» **Brief**:
Provide the material again, with every line intact and exact.

-- The data follows --

/-! ### countDelay -/

@[simp] theorem countDelay_busy (s : State) : (countDelay s).busy = s.busy := rfl
@[simp] theorem countDelay_done (s : State) : (countDelay s).done = s.done := rfl
@[simp] theorem countDelay_ovr (s : State) : (countDelay s).ovr = s.ovr := rfl
@[simp] theorem countDelay_valid (s : State) : (countDelay s).valid = s.valid := rfl
@[simp] theorem countDelay_phase (s : State) : (countDelay s).phase = s.phase := rfl
@[simp] theorem countDelay_upc (s : State) : (countDelay s).upc = s.upc := rfl
@[simp] theorem countDelay_status (s : State) : (countDelay s).status = s.status := rfl
@[simp] theorem countDelay_data (s : State) : (countDelay s).data = s.data := rfl
@[simp] theorem countDelay_div (s : State) : (countDelay s).div = s.div := rfl
@[simp] theorem countDelay_busyRetries (s : State) : (countDelay s).busyRetries = s.busyRetries := rfl
@[simp] theorem countDelay_nackRetries (s : State) : (countDelay s).nackRetries = s.nackRetries := rfl
@[simp] theorem countDelay_timeoutMs (s : State) : (countDelay s).timeoutMs = s.timeoutMs := rfl
@[simp] theorem countDelay_err (s : State) : (countDelay s).err = s.err := rfl
@[simp] theorem countDelay_attempts (s : State) : (countDelay s).attempts = s.attempts := rfl
@[simp] theorem countDelay_sstat (s : State) : (countDelay s).sstat = s.sstat := rfl
@[simp] theorem countDelay_raw (s : State) : (countDelay s).raw = s.raw := rfl
@[simp] theorem countDelay_opState (s : State) : (countDelay s).opState = s.opState := rfl
@[simp] theorem countDelay_tocnt (s : State) : (countDelay s).tocnt = s.tocnt := rfl
@[simp] theorem countDelay_waitcnt (s : State) : (countDelay s).waitcnt = s.waitcnt := rfl
@[simp] theorem countDelay_nackcnt (s : State) : (countDelay s).nackcnt = s.nackcnt := rfl
@[simp] theorem countDelay_txhead (s : State) : (countDelay s).txhead = s.txhead := rfl
@[simp] theorem countDelay_buf (s : State) : (countDelay s).buf = s.buf := rfl
@[simp] theorem countDelay_seqkind (s : State) : (countDelay s).seqkind = s.seqkind := rfl
@[simp] theorem countDelay_waiting (s : State) : (countDelay s).waiting = s.waiting := rfl
@[simp] theorem countDelay_rdata (s : State) : (countDelay s).rdata = s.rdata := rfl
@[simp] theorem countDelay_host (s : State) : (countDelay s).host = s.host := rfl
@[simp] theorem countDelay_hostDelay (s : State) : (countDelay s).hostDelay = s.hostDelay - 1 := rfl
@[simp] theorem countDelay_turns (s : State) : (countDelay s).turns = s.turns := rfl
@[simp] theorem countDelay_taken (s : State) : (countDelay s).taken = s.taken := rfl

-- The data concluded --

» **Written solution**:
/-! ### countDelay -/

@[simp] theorem countDelay_busy (s : State) : (countDelay s).busy = s.busy := rfl
@[simp] theorem countDelay_done (s : State) : (countDelay s).done = s.done := rfl
@[simp] theorem countDelay_ovr (s : State) : (countDelay s).ovr = s.ovr := rfl
@[simp] theorem countDelay_valid (s : State) : (countDelay s).valid = s.valid := rfl
@[simp] theorem countDelay_phase (s : State) : (countDelay s).phase = s.phase := rfl
@[simp] theorem countDelay_upc (s : State) : (countDelay s).upc = s.upc := rfl
@[simp] theorem countDelay_status (s : State) : (countDelay s).status = s.status := rfl
@[simp] theorem countDelay_data (s : State) : (countDelay s).data = s.data := rfl
@[simp] theorem countDelay_div (s : State) : (countDelay s).div = s.div := rfl
@[simp] theorem countDelay_busyRetries (s : State) : (countDelay s).busyRetries = s.busyRetries := rfl
@[simp] theorem countDelay_nackRetries (s : State) : (countDelay s).nackRetries = s.nackRetries := rfl
@[simp] theorem countDelay_timeoutMs (s : State) : (countDelay s).timeoutMs = s.timeoutMs := rfl
@[simp] theorem countDelay_err (s : State) : (countDelay s).err = s.err := rfl
@[simp] theorem countDelay_attempts (s : State) : (countDelay s).attempts = s.attempts := rfl
@[simp] theorem countDelay_sstat (s : State) : (countDelay s).sstat = s.sstat := rfl
@[simp] theorem countDelay_raw (s : State) : (countDelay s).raw = s.raw := rfl
@[simp] theorem countDelay_opState (s : State) : (countDelay s).opState = s.opState := rfl
@[simp] theorem countDelay_tocnt (s : State) : (countDelay s).tocnt = s.tocnt := rfl
@[simp] theorem countDelay_waitcnt (s : State) : (countDelay s).waitcnt = s.waitcnt := rfl
@[simp] theorem countDelay_nackcnt (s : State) : (countDelay s).nackcnt = s.nackcnt := rfl
@[simp] theorem countDelay_txhead (s : State) : (countDelay s).txhead = s.txhead := rfl
@[simp] theorem countDelay_buf (s : State) : (countDelay s).buf = s.buf := rfl
@[simp] theorem countDelay_seqkind (s : State) : (countDelay s).seqkind = s.seqkind := rfl
@[simp] theorem countDelay_waiting (s : State) : (countDelay s).waiting = s.waiting := rfl
@[simp] theorem countDelay_rdata (s : State) : (countDelay s).rdata = s.rdata := rfl
@[simp] theorem countDelay_host (s : State) : (countDelay s).host = s.host := rfl
@[simp] theorem countDelay_hostDelay (s : State) : (countDelay s).hostDelay = s.hostDelay - 1 := rfl
@[simp] theorem countDelay_turns (s : State) : (countDelay s).turns = s.turns := rfl
@[simp] theorem countDelay_taken (s : State) : (countDelay s).taken = s.taken := rfl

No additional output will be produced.